YOUR INSTRUCTIONS:
Go line by line through the entries below and count those containing the string "event"; give only the count.

DATA EXTRACT:
/-- Settles O49: the instruction writes s[D] of its group when a lane executes, and the event it counts writes no selection. -/
theorem counterReadTakesOwnUnit : Obligations.CounterReadTakesOwnUnit := by
  refine ⟨?own, ?high⟩
  case own =>
    intro g w s t h
    have hg := group_lt_of_issued h
    have hmod : w.mod < 4 := by
      have haccepts := issued_accepts h
      simp only [syncOk, modOk, Bool.and_eq_true, decide_eq_true_eq] at haccepts
      obtain ⟨⟨-, hmod⟩, -⟩ := haccepts
      exact hmod
    have hexec : exec (.counterRead g w) s = s.becomes (t.writeS g w (t.f .CTR_UVAL_VALUE (4 * unitOf g + w.mod))) :=
      exec_eq_becomes_of_issued h id rfl rfl
    have hframe := kept_retire_frame s t 11 ((if (t.group g).exec w = 0 then t.group g
      else (t.group g).sput w.d (t.f .CTR_UVAL_VALUE (4 * unitOf g + w.mod))).next w) hg rfl
    obtain ⟨-, -, -, -, -, -, -, -, -, -, -, -, hfields⟩ := hframe
    refine ⟨hmod, _, hexec.trans (becomes_eq_next s _), ?_, fun i hi =>
      ⟨hfields _ i hi (by decide) (by decide) (by decide) (by decide), hfields _ i hi (by decide) (by decide) (by decide) (by decide)⟩⟩
    rw [group_kept, State.writeS, group_retire t 11 _ hg]
    split
    · rfl
    · exact sget_sput_same _ _ _
  case high =>
    intro g w s t hmod h
    exact exec_eq_becomes (ok_of_issued h) rfl (effCounterRead_of_high hmod h)

/-! ## One-bit fields that hold no bit

A field holds what is stored for it. Every write stores as many bits as the field has (`State.f_setF_same`), and the model takes a one-bit field
for set when it reads 1 (`State.fb`); the statements speak of every `State`, also of one in which a one-bit field holds 2. -/

/-- After reset, but for a one-bit field of index 0 that holds 2. -/
def heldTwo (x : Fld) : State := { State.reset with regs := [(x.key 0, 2)] }

/-- A die counter whose ENABLE holds 2 does not count an event that its selection names. -/
theorem heldTwo_counts_nothing : (heldTwo .CTR_SEL_ENABLE).f .CTR_SEL_ENABLE 0 = 2 ∧
    selHits ((heldTwo .CTR_SEL_ENABLE).f .CTR_SEL_SEL 0) 0 0 0 = true ∧ (heldTwo .CTR_SEL_ENABLE).f .CTR_VAL_VALUE 0 = 0 ∧
    ((heldTwo .CTR_SEL_ENABLE).evDie 0 0 0 1).f .CTR_VAL_VALUE 0 = 0 := by
  decide +kernel

/-- Refutes O59: a die counter whose ENABLE holds 2 is taken for disabled, though its ENABLE is not 0. -/
theorem not_dieCountersCount : ¬ Obligations.DieCountersCount := by
  intro h
  obtain ⟨henable, hsel, hbefore, hafter⟩ := heldTwo_counts_nothing
  obtain ⟨hcounters, -⟩ := h (heldTwo .CTR_SEL_ENABLE) 0 0 0 1 (by decide) (by decide)
  obtain ⟨hcounts, -⟩ := hcounters 0 (by decide)
  obtain ⟨hvalue, -⟩ := hcounts ⟨fun hzero => absurd (henable.symm.trans hzero) (by decide), hsel⟩
  have hone : (0 : Nat) = (0 + 1) % 2 ^ 64 := hafter.symm.trans (hvalue.trans (by rw [hbefore]))
  exact absurd hone (by decide)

FINISHED EXERCISE:
2